** Available records **
-- ==== Sys2Proof/Certificates/Slice0/Obligations.lean ====
section
/-! DEFINITION. The statements about the block, each formalising rules of spec/ or resting on them; none is proved here. -/

open Sys2Proof Sys2Proof.Machine

/-! ## Encoding -/

/-- R82, R84, R92: words written out from the encodings decode to their instructions. Header byte 0x3C is `0 011 1100`; 0xD5 is `1 101 0101`; data byte 0x17; key fields are `dir`, `addr`, `data`. -/
def Obligations.SampleWordsDecode : Prop :=
  decode 16 (.header 2 0b00111100) = .instr (.hdr 2 3 12) ∧
  decode 16 (.header 0 0b11010101) = .instr (.hdrBadpred 0 5 5) ∧
  decode 16 (.data 1 0b00010111) = .instr (.dataHi 1 1 7) ∧
  decode 16 (.access (accessKey true 0x0010 0x1)) = .instr (.muxCtrlStart 0x1) ∧
  decode 16 (.access (accessKey true 0x0010 0x3)) = .instr (.muxCtrlAbort 0x3) ∧
  decode 16 (.access (accessKey false 0x001C 0)) = .instr .muxOcountR ∧
  decode 16 (.access (accessKey true 0x1300 0x1)) = .instr (.chCtrlStart 3 0x1) ∧
  decode 16 (.access (accessKey true 0x1F0C 0x10)) = .instr (.chLenW 15 0x10) ∧
  decode 16 (.access (accessKey true 0x104C 0xFFFFFC00)) = .instr (.chCoefW 0 3 0xFFFFFC00) ∧
  decode 16 (.access (accessKey false 0x1028 0)) = .instr (.chOutR 0) ∧
  decode 16 (.access (accessKey false 0x102C 0)) = .instr (.rsvdR 0x102C) ∧
  decode 2 (.access (accessKey false 0x1204 0)) = .instr (.rsvdR 0x1204)

/-- The decoder reads back every well-formed instruction, every operand at every value the encoding admits, for every channel count. -/
def Obligations.DecodeOfEncodeIsTheInstruction : Prop :=
  ∀ (nch : Nat) (i : Instr), i.wellFormed nch = true → decode nch (encode i) = .instr i

/-- Every unit the decoder accepts is a well-formed instruction's own unit, but for the data bits of a read, which select nothing (R92). -/
def Obligations.EncodeOfDecodeIsTheUnit : Prop :=
  ∀ (nch : Nat) (u : CodeUnit) (i : Instr), decode nch u = .instr i →
    i.wellFormed nch = true ∧ encode i = canonicalUnit u

/-- R92: an access decodes to the instruction of the opcode table's row that applies to its key and has more mask bits than any other that does. -/
def Obligations.DecoderFollowsOpcodeTable : Prop :=
  ∀ (nch : Nat) (key : BitVec 46), (keyAddr key).toNat % 4 = 0 →
    ∃ i r, decode nch (.access key) = .instr i ∧ r ∈ tableRows ∧ r.mnemonic = i.mnemonic ∧
      r.applies nch key = true ∧
      ∀ r' ∈ tableRows, r'.applies nch key = true → r' ≠ r → r'.maskBits < r.maskBits

/-! ## The step -/

/-- A step runs the decoded instruction: a host access its key's, an engine the unit its sequencer and payload give (R92, R100, R65), on the state with that event used up. -/
def Obligations.StepRunsDecodedInstruction : Prop :=
  ∀ (s : State) (i : Instr) (rest : List Event),
    (∀ a : Access, s.pending = .host a :: rest → a.width = 4 → a.addr < 0x2000 →
      decode s.nchMax (.access (accessKey a.write (BitVec.ofNat 13 a.addr) a.data)) = .instr i →
      step s = exec i { s with pending := rest }) ∧
    (∀ (c : Chan) (ch : Channel), s.pending = .engine c :: rest → s.channel? c = some ch →
      (ch.selects = some .dataLo → decode s.nchMax (.latched c) = .instr i →
        step s = exec i { s with pending := rest }) ∧
      (ch.selects = some .finish → decode s.nchMax (.ended c) = .instr i →
        step s = exec i { s with pending := rest }) ∧
      (∀ b : Byte, ch.selects = some .hdr → ch.pm.read (ch.base.toNat + ch.pos) = some b →
        decode s.nchMax (.header c b) = .instr i → step s = exec i { s with pending := rest }) ∧
      (∀ b : Byte, ch.selects = some .dataHi → hasRoom s.fifoDepth ch →
        ch.pm.read (ch.base.toNat + ch.pos) = some b →
        decode s.nchMax (.data c b) = .instr i → step s = exec i { s with pending := rest }))

/-- R100: the sequencer's choice, in the rule's order; an engine that is not in RUN has no step, and a selected step that would push into a full queue holds. That such a turn uses up its event and changes nothing else is the model's choice (log 2). -/
def Obligations.SequencerSelectsInOrder : Prop :=
  ∀ (s : State) (c : Chan) (ch : Channel) (rest : List Event), s.channel? c = some ch →
    s.pending = .engine c :: rest →
    (ch.state ≠ .run → ch.selects = none ∧ step s = .next { s with pending := rest }) ∧
    (ch.state = .run → ch.nph = true → ch.selects = some .dataLo) ∧
    (ch.state = .run → ch.nph = false → ch.pos = ch.len.toNat → ch.selects = some .finish) ∧
    (ch.state = .run → ch.nph = false → ch.pos ≠ ch.len.toNat → ch.pos % 8 = 0 → ch.selects = some .hdr) ∧
    (ch.state = .run → ch.nph = false → ch.pos ≠ ch.len.toNat → ch.pos % 8 ≠ 0 → ch.selects = some .dataHi) ∧
    (ch.selects = some .dataLo ∨ ch.selects = some .dataHi → ¬ hasRoom s.fifoDepth ch →
      step s = .next { s with pending := rest })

** Task directions **
Where the line holding "decode 16 (.access (accessKey true 0x1F0C" appears in the listing above, start reproducing exactly, and end with the line holding "decode 16 (.access (accessKey false 0x1028".

** Task response **
  decode 16 (.access (accessKey true 0x1F0C 0x10)) = .instr (.chLenW 15 0x10) ∧
  decode 16 (.access (accessKey true 0x104C 0xFFFFFC00)) = .instr (.chCoefW 0 3 0xFFFFFC00) ∧
  decode 16 (.access (accessKey false 0x1028 0)) = .instr (.chOutR 0) ∧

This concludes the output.